Even with the latest version of TivoDesktop, photos displayed on my Tivo S3 are not even close to the quality they should be looking at true HD (heavy artifacting). Also, the photos do not quite fill the full screen with a margin of a few pixels on each side.

Does anyone know why this is? And is there a way to remedy this? Is Tivo expected to release a 'better' photo viewer?


----------



## Joybob (Oct 2, 2007)

martymart said:


> Even with the latest version of TivoDesktop, photos displayed on my Tivo S3 are not even close to the quality they should be looking at true HD (heavy artifacting). Also, the photos do not quite fill the full screen with a margin of a few pixels on each side.
> 
> Does anyone know why this is? And is there a way to remedy this? Is Tivo expected to release a 'better' photo viewer?


Are you using the regular photo viewer or the 2.0 photo viewer?


----------



## Testpattern (Dec 5, 2006)

Joybob said:


> Are you using the regular photo viewer or the 2.0 photo viewer?


Not trying to speak for Martymart, but I have the same concerns... and I'm using 2.0.

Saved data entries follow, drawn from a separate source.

-- ==== Sys2Proof/Machine/VFunc.lean ====
section
/-!
DEFINITION. Sys2Proof/Machine/VFunc.lean: the V-F instructions: functions and reductions (R153–R158), conversions and codes
(R119–R121).
-/

namespace Sys2Proof.Machine

/-- E[j] = round(2^(j/64) × 2^30), j = 0–63 (R156). -/
def expE : List Nat :=
  [1073741824, 1085434106, 1097253708, 1109202018, 1121280436, 1133490379, 1145833280, 1158310587,
   1170923762, 1183674286, 1196563654, 1209593378, 1222764986, 1236080024, 1249540052, 1263146652,
   1276901417, 1290805962, 1304861917, 1319070932, 1333434672, 1347954824, 1362633090, 1377471191,
   1392470869, 1407633882, 1422962010, 1438457051, 1454120821, 1469955159, 1485961921, 1502142985,
   1518500250, 1535035634, 1551751076, 1568648537, 1585730000, 1602997467, 1620452965, 1638098541,
   1655936265, 1673968228, 1692196547, 1710623359, 1729250827, 1748081133, 1767116489, 1786359126,
   1805811301, 1825475297, 1845353420, 1865448001, 1885761398, 1906295993, 1927054196, 1948038440,
   1969251188, 1990694927, 2012372174, 2034285470, 2056437387, 2078830522, 2101467502, 2124350982]

/-- c_k = round(ln(2)^k / k! × 2^32), k = 1–3 (R156). -/
def expC1 : Nat := 2977044472
def expC2 : Nat := 1031764991
def expC3 : Nat := 238388332

/-- rc[j] = round(2^38 / (64 + j)) (R157). -/
def logRc (j : Nat) : Nat := (2 ^ 39 / (64 + j) + 1) / 2

/-- L[j] = round(log2(2^32 / rc[j]) × 2^32), j = 0–63 (R157). -/
def logL : List Int :=
  [0, 96069026, 190671291, 283850911, 375650043, 466108992, 555266330, 643158981,
   729822323, 815290272, 899595356, 982768793, 1064840562, 1145839468, 1225793196, 1304728378,
   1382670639, 1459644647, 1535674166, 1610782093, 1684990501, 1758320682, 1830793181, 1902427828,
   1973243777, 2043259528, 2112492963, 2180961373, 2248681479, 2315669461, 2381940980, 2447511201,
   2512394809, 2576606038, 2640158678, 2703066100, 2765341279, 2826996792, 2888044852, 2948497313,
   3008365681, 3067661140, 3126394547, 3184576458, 3242217134, 3299326552, 3355914416, 3411990165,
   3467562987, 3522641821, 3577235372, 3631352118, 3685000314, 3738188006, 3790923030, 3843213028,
   3895065448, 3946487554, 3997486426, 4048068977, 4098241947, 4148011916, 4197385311, 4246368396]

/-- d_k = round((−1)^(k+1) × 2^32 / (k × ln 2)), k = 1–5 (R157). -/
def logD1 : Int := 6196328019
def logD2 : Int := -3098164009
def logD3 : Int := 2065442673
def logD4 : Int := -1549082005
def logD5 : Int := 1239265604

/-- A float function of one element, under FRM. -/
def vFloat1 (x : V) (f : Fmt → Nat → FV → Nat × BitVec 5) (s : State) : State :=
  vOp x (fun a _ _ => f (fmtOf x.t) (frmOf s) ((fmtOf x.t).unpack a)) s

/-- VDIV (R153, R154). -/
def execVdiv (x : V) (s : State) : Out :=
  .next (vOp x (fun a b _ => fpDiv (fmtOf x.t) (frmOf s) ((fmtOf x.t).unpack a) ((fmtOf x.t).unpack b)) s)
/-- VSQRT (R153, R154). -/
def execVsqrt (x : V) (s : State) : Out := .next (vFloat1 x fpSqrt s)
/-- VRCP (R153, R154). -/
def execVrcp (x : V) (s : State) : Out := .next (vFloat1 x (fun f m a => fpDiv f m (.fin false 1 0) a) s)
/-- VRSQ (R153, R154). -/
def execVrsq (x : V) (s : State) : Out := .next (vFloat1 x fpRsq s)

/-- The algorithm of R156 on a finite value: the integer part n, the significand M of 2^31, and whether x − n ≠ 0. -/
def exp2Core (neg : Bool) (m : Nat) (e : Int) : Int × Nat × Bool :=
  let sm : Int := if neg then -(m : Int) else m
  let big : Int := if e + 32 ≥ 0 then sm * (2 : Int) ^ (e + 32).toNat else sm / (2 : Int) ^ (-(e + 32)).toNat
  let fr : Nat := (big % (2 : Int) ^ 32).toNat
  let j : Nat := fr / 2 ^ 26
  let frac : Nat := fr % 2 ^ 26
  let t : Nat := expC3
  let t : Nat := expC2 + t * frac / 2 ^ 32
  let t : Nat := expC1 + t * frac / 2 ^ 32
  let p : Nat := 2 ^ 32 + t * frac / 2 ^ 32
  (big / (2 : Int) ^ 32, expE.getD j 0 * p / 2 ^ 32, decide (e < 0) && m % 2 ^ (-e).toNat != 0)

/-- 2^x (R156), ignoring FRM. -/
def fpExp2 (f : Fmt) (a : FV) : Nat × BitVec 5 :=
  match a with
  | .nan s => f.finish 0 (.nan false, s)
  | .inf n => f.finish 0 (if n then .fin false 0 0 else .inf false, false)
  | .fin n m e =>
    let r := exp2Core n m e
    let v := f.round 0 false r.2.1 (r.1 - 30)
    (v.1, v.2 ||| (if r.2.2 then fNX else 0))

/-- The algorithm of R157 on a positive finite value m × 2^e: Y, and whether x is a power of two. -/
def log2Core (m : Nat) (e : Int) : Int × Bool :=
  let top : Nat := Nat.log2 m
  let mx : Nat := m * 2 ^ 23 / 2 ^ top
  let ex : Int := e + top
  let j : Nat := mx / 2 ^ 17 % 64
  let sv : Int := ((mx : Int) * (logRc j : Int) - 2 ^ 55) / 2 ^ 23
  let h := logD5
  let h := logD4 + h * sv / 2 ^ 32
  let h := logD3 + h * sv / 2 ^ 32
  let h := logD2 + h * sv / 2 ^ 32
  let h := logD1 + h * sv / 2 ^ 32
  (ex * 2 ^ 32 + logL.getD j 0 + h * sv / 2 ^ 32, m == 2 ^ top)

/-- log2 x (R157), ignoring FRM. -/
def fpLog2 (f : Fmt) (a : FV) : Nat × BitVec 5 :=
  match a with
  | .nan s => f.finish 0 (.nan false, s)
  | .inf n => f.finish 0 (if n then (.nan false, true) else (.inf false, false))
  | .fin n m e =>
    if m = 0 then ((f.deliver 0 (.inf true)).1, fDZ)
    else if n then f.finish 0 (.nan false, true)
    else
      let r := log2Core m e
      let v := f.round 0 (decide (r.1 < 0)) r.1.natAbs (-32)
      (v.1, (v.2 &&& ~~~ fNX) ||| (if r.2 then 0 else fNX))

/-- VEXP2 (R156). -/
def execVexp2 (x : V) (s : State) : Out := .next (vFloat1 x (fun f _ a => fpExp2 f a) s)
/-- VLOG2 (R157). -/
def execVlog2 (x : V) (s : State) : Out := .next (vFloat1 x (fun f _ a => fpLog2 f a) s)

/-- Rounding to an integral value of the same format (R155): NV only for a signalling NaN, never NX. -/
def fpRoundInt (f : Fmt) (mode : Nat) (a : FV) : Nat × BitVec 5 :=
  match a with
  | .nan s => f.finish 0 (.nan false, s)
  | .inf n => f.deliver 0 (.inf n)
  | .fin n m e => if e ≥ 0 then ((f.round 0 n m e).1, 0) else ((f.round 0 n (toIntegral mode n m e).1 0).1, 0)

/-- VROUND (R155): the mode in B[1:0]. -/
def execVround (x : V) (s : State) : Out := .next (vFloat1 x (fun f _ a => fpRoundInt f (x.b % 4) a) s)

/-- VSCALE (R155): a × 2^n with the matching element of v[B] as a signed integer. -/
def execVscale (x : V) (s : State) : Out :=
  .next (vOp x (fun a b _ =>
    let f := fmtOf x.t
    let v := f.unpack a
    f.finish (frmOf s) (v.scale (sext b (elemW x.t)), v.isSig)) s)

/-- The class bit of a pattern (R155). -/
def fpClass (f : Fmt) (a : Nat) : Nat :=
  match f.unpack a with
  | .nan s => if s then 1 else 2
  | .inf n => if n then 4 else 2 ^ 9
  | .fin n m _ =>
    if m = 0 then (if n then 2 ^ 5 else 2 ^ 6)
    else if m < 2 ^ f.m then (if n then 2 ^ 4 else 2 ^ 7)
    else (if n then 2 ^ 3 else 2 ^ 8)

/-- VCLASS (R155). -/
def execVclass (x : V) (s : State) : Out := .next (vOp x (fun a _ _ => (fpClass (fmtOf x.t) a, 0)) s)

/-! ## Reductions (R158) -/

/-- A node of the tree: absent, or a value with the flags raised below it. -/
def treeNode (op : Nat → Nat → Nat × BitVec 5) (a b : Option (Nat × BitVec 5)) : Option (Nat × BitVec 5) :=
  match a, b with
  | none, b => b
  | a, none => a
  | some x, some y => let r := op x.1 y.1; some (r.1, r.2 ||| x.2 ||| y.2)

/-- One level of the pairwise tree. -/
def treeLevel (op : Nat → Nat → Nat × BitVec 5) : List (Option (Nat × BitVec 5)) → List (Option (Nat × BitVec 5))
  | a :: b :: r => treeNode op a b :: treeLevel op r
  | l => l

/-- A float input of the tree: a NaN enters canonical, a signalling one raises NV. -/
def floatLeaf (f : Fmt) (v : Nat) : Nat × BitVec 5 :=
  let a := f.unpack v
  (if a.isNan then f32.nanPat else widen f v, if a.isSig then fNV else 0)

/-- Leaf i: absent where lane i is not selected; the two elements of a packed lane combined (R158). -/
def redLeaf (x : V) (op : Nat → Nat → Nat × BitVec 5) (s : State) (i : Nat) : Option (Nat × BitVec 5) :=
  if !lane s x.q i then none
  else
    let v := (rv s x.a i).toNat
    if x.t = 0 then some (floatLeaf f32 v)
    else if x.t = 1 ∨ x.t = 2 then
      treeNode op (some (floatLeaf (fmtOf x.t) (v % 2 ^ 16))) (some (floatLeaf (fmtOf x.t) (v / 2 ^ 16)))
    else some (v, 0)

/-- A reduction: the root, or the identity where no lane is selected, in lane 0; the other lanes zero (R158). -/
def reduce (x : V) (op : Nat → Nat → Nat × BitVec 5) (ident : Nat) (s : State) : State :=
  let lv := (List.range 16).map (redLeaf x op s)
  let root := (treeLevel op (treeLevel op (treeLevel op (treeLevel op lv)))).headD none
  let r := root.getD (ident, 0)
  let s' := wv x.d (fun i => some (if i = 0 then BitVec.ofNat 32 r.1 else 0)) s
  if r.2 = 0 then s' else orFlags r.2 s'

/-- The combination of VRMAX and VRMIN (R158). -/
def redMinMax (t : Nat) (max : Bool) (a b : Nat) : Nat × BitVec 5 :=
  if isF t then fpMinMax f32 max a b else (if decide (elemI t a < elemI t b) = max then b else a, 0)

/-- VRSUM (R158). -/
def execVrsum (x : V) (s : State) : Out :=
  .next (reduce x (fun a b => if isF x.t then fpAdd f32 (frmOf s) (f32.unpack a) (f32.unpack b) else ((a + b) % 2 ^ 32, 0)) 0 s)
/-- VRMAX (R158). -/
def execVrmax (x : V) (s : State) : Out :=
  .next (reduce x (redMinMax x.t true) (if isF x.t then 0xFF800000 else if x.t = 3 then 0x80000000 else 0) s)
/-- VRMIN (R158). -/
def execVrmin (x : V) (s : State) : Out :=
  .next (reduce x (redMinMax x.t false) (if isF x.t then 0x7F800000 else if x.t = 3 then 0x7FFFFFFF else 0xFFFFFFFF) s)

/-! ## Conversions (R119) -/

/-- A float converted to an integer type: rounded under FRM, out of range to the nearest bound with NV, NaN to 0 with NV. -/
def floatToInt (t mode : Nat) (a : FV) : Nat × BitVec 5 :=
  let w := elemW t
  let lo : Int := if isSignedT t then -(2 ^ (w - 1)) else 0
  let hi : Int := if isSignedT t then 2 ^ (w - 1) - 1 else 2 ^ w - 1
  match a with
  | .nan _ => (0, fNV)
  | .inf n => (wrapN w (if n then lo else hi), fNV)
  | .fin n m e =>
    let r := toIntegral mode n m e
    let v : Int := if n then -(r.1 : Int) else r.1
    if v < lo then (wrapN w lo, fNV) else if v > hi then (wrapN w hi, fNV)
    else (wrapN w v, if r.2 then fNX else 0)

/-- One element converted from type `st` to type `dt` (R119). -/
def cvtElem (dt st mode v : Nat) : Nat × BitVec 5 :=
  if isF st then
    let a := (fmtOf st).unpack v
    if isF dt then (fmtOf dt).finish mode (a, a.isSig) else floatToInt dt mode a
  else
    let i := elemI st v
    if isF dt then (fmtOf dt).round mode (decide (i < 0)) i.natAbs 0 else (clampT dt i, 0)

/-- One lane converted: element by element where the counts are equal, else element 0 alone (R119). -/
def cvtLane (dt st mode v : Nat) : Nat × BitVec 5 :=
  let w := elemW dt
  if w = elemW st then laneMap w (fun a _ _ => cvtElem dt st mode a) v 0 0
  else
    let r := cvtElem dt st mode (v % 2 ^ elemW st)
    (r.1 % 2 ^ w, r.2)

/-- VCVT (R119): T the destination type, B[2:0] the source type. -/
def execVcvt (x : V) (s : State) : Out :=
  .next (vLanes x (fun i => cvtLane x.t (x.b % 8) (frmOf s) (rv s x.a i).toNat) s)

/-! ## Codes in registers (R120, R121) -/

/-- An encoding instruction: the TABLE test whatever the mask, then `w`-bit position `k` of each selected lane (R120). -/
def venc (x : V) (w k : Nat) (s : State) : State :=
  let t := x.b % 4
  let y := preSys s.t
  checked [(!tableOk y t (w == 4), tr cTable)] (fun s =>
    vLanes x (fun i =>
      let r := encodeCode y t (f32.unpack (rv s x.a i).toNat) (frmOf s % 2) (bit (frmOf s) 1)
      let d := (rv s x.d i).toNat
      (d - elemOf w d k * 2 ^ (w * k) + r.1 % 2 ^ w * 2 ^ (w * k), r.2)) s) s

/-- A decoding instruction (R120). -/
def vdec (x : V) (w k : Nat) (s : State) : State :=
  vLanes x (fun i => (codeLane (preSys s.t) (x.b % 4) (elemOf w (rv s x.a i).toNat k), 0)) s

/-- VENC8 (R120): byte B[3:2]. -/
def execVenc8 (x : V) (s : State) : Out := .next (venc x 8 (x.b / 4 % 4) s)
/-- VDEC8 (R120). -/
def execVdec8 (x : V) (s : State) : Out := .next (vdec x 8 (x.b / 4 % 4) s)
/-- VENC4 (R120): nibble B[4:2]. -/
def execVenc4 (x : V) (s : State) : Out := .next (venc x 4 (x.b / 4 % 8) s)
/-- VDEC4 (R120). -/
def execVdec4 (x : V) (s : State) : Out := .next (vdec x 4 (x.b / 4 % 8) s)

/-- VBSCL (R121): the scale of the group of four lanes, or the lane scaled by it. -/
def execVbscl (x : V) (s : State) : Out :=
  .next (vLanes x (fun i =>
    let sb := blockScale (dtsEmax (dtsOf (preSys s.t) (x.b % 4)))
      ((List.range 4).map fun j => f32.unpack (rv s x.a (i / 4 * 4 + j)).toNat)
    if bit x.b 4 then (sb, 0)
    else
      let v := f32.unpack (rv s x.a i).toNat
      f32.finish 0 (v.scale (127 - (sb : Int)), v.isSig)) s)

end Sys2Proof.Machine
end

Is there a thread or information somewhere which would guide someone to optimizing their picture quality in HD when viewing via Desktop?

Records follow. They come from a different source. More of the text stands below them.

-- ==== Sys2Proof/Certificates/Slice0/Obligations.lean ====
section
/-!
DEFINITION. Sys2Proof/Certificates/Slice0/Obligations.lean: the statements for the provers, each from the rules its docstring names.
-/

open Sys2Proof Sys2Proof.Machine


/-! ## Scalar instructions -/

/-- R74, R73: the two-operand forms. Each result is the one the table of R74 gives, at the width W selects, sign-extended; shift amounts
are taken modulo the width. Nothing but g[D] changes. The W forms of AND to ORN are no instructions (R49).
R75, R76: the compare forms and the predicate forms. A compare writes only its predicate register; MOVP writes g[D]. -/
def Obligations.AluAndCompareResults : Prop :=
  (∀ (s : State) (x : R), GuardOn x.g x.n s → maskedG s x.d = false →
     let k := wid x.m
     let a := opU x.m (rg s x.a)
     let b := opU x.m (rg s x.b)
     let sa := opS x.m (rg s x.a)
     let sb := opS x.m (rg s x.b)
     SetsG (.add x) s x.d (resW x.m (a + b)) ∧
     SetsG (.sub x) s x.d (resW x.m (sa - sb)) ∧
     (x.m = 0 → SetsG (.and x) s x.d (resW 0 (Nat.land a b)) ∧ SetsG (.or x) s x.d (resW 0 (Nat.lor a b)) ∧
       SetsG (.xor x) s x.d (resW 0 (Nat.xor a b)) ∧
       SetsG (.andn x) s x.d (resW 0 (Nat.land a (2 ^ 64 - 1 - b : Nat))) ∧
       SetsG (.orn x) s x.d (resW 0 (Nat.lor a (2 ^ 64 - 1 - b : Nat)))) ∧
     SetsG (.sll x) s x.d (resW x.m (a * 2 ^ (b % k) : Nat)) ∧
     SetsG (.srl x) s x.d (resW x.m (a / 2 ^ (b % k) : Nat)) ∧
     SetsG (.sra x) s x.d (resW x.m (sa / 2 ^ (b % k))) ∧
     SetsG (.ror x) s x.d (resW x.m (a / 2 ^ (b % k) + a * 2 ^ (k - b % k) : Nat)) ∧
     SetsG (.min x) s x.d (resW x.m (if sa < sb then sa else sb)) ∧
     SetsG (.max x) s x.d (resW x.m (if sa < sb then sb else sa)) ∧
     SetsG (.minn x) s x.d (resW x.m (if a < b then a else b)) ∧
     SetsG (.maxn x) s x.d (resW x.m (if a < b then b else a))) ∧
  (∀ (s : State) (x : R), GuardOn x.g x.n s →
     let a := opU x.m (rg s x.a)
     let b := opU x.m (rg s x.b)
     let sa := opS x.m (rg s x.a)
     let sb := opS x.m (rg s x.b)
     (x.d < 8 →
       SetsP (.ceq x) s x.d (decide (a = b)) ∧ SetsP (.cne x) s x.d (decide (a ≠ b)) ∧
       SetsP (.clt x) s x.d (decide (sa < sb)) ∧ SetsP (.cle x) s x.d (decide (sa ≤ sb)) ∧
       SetsP (.cltn x) s x.d (decide (a < b)) ∧ SetsP (.clen x) s x.d (decide (a ≤ b)) ∧
       SetsP (.pand x) s x.d (rp s x.a && rp s x.b) ∧ SetsP (.por x) s x.d (rp s x.a || rp s x.b) ∧
       SetsP (.pxor x) s x.d (Bool.xor (rp s x.a) (rp s x.b)) ∧ SetsP (.pandn x) s x.d (rp s x.a && !rp s x.b) ∧
       SetsP (.pmovg x) s x.d (decide ((rg s x.a).toNat ≠ 0))) ∧
     (maskedG s x.d = false → SetsG (.movp x) s x.d (if rp s x.a then 1 else 0)))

Viewing pictures in HD is not very impressive from what I've seen so far. Admittedly, I may be the problem.


----------



## Joybob (Oct 2, 2007)

Testpattern said:


> Not trying to speak for Martymart, but I have the same concerns... and I'm using 2.0.
> 
> Is there a thread or information somewhere which would guide someone to optimizing their picture quality in HD when viewing via Desktop?
> 
> Viewing pictures in HD is not very impressive from what I've seen so far. Admittedly, I may be the problem.


Ok. My theory is the following. 1080i works out to 1920×1080, or 2,073,600 pixels in total. So no matter what the Tivo does your picture will only show up as a 2 megapixel image.


----------



## tootal2 (Oct 14, 2005)

martymart said:


> Even with the latest version of TivoDesktop, photos displayed on my Tivo S3 are not even close to the quality they should be looking at true HD (heavy artifacting). Also, the photos do not quite fill the full screen with a margin of a few pixels on each side.
> 
> Does anyone know why this is? And is there a way to remedy this? Is Tivo expected to release a 'better' photo viewer?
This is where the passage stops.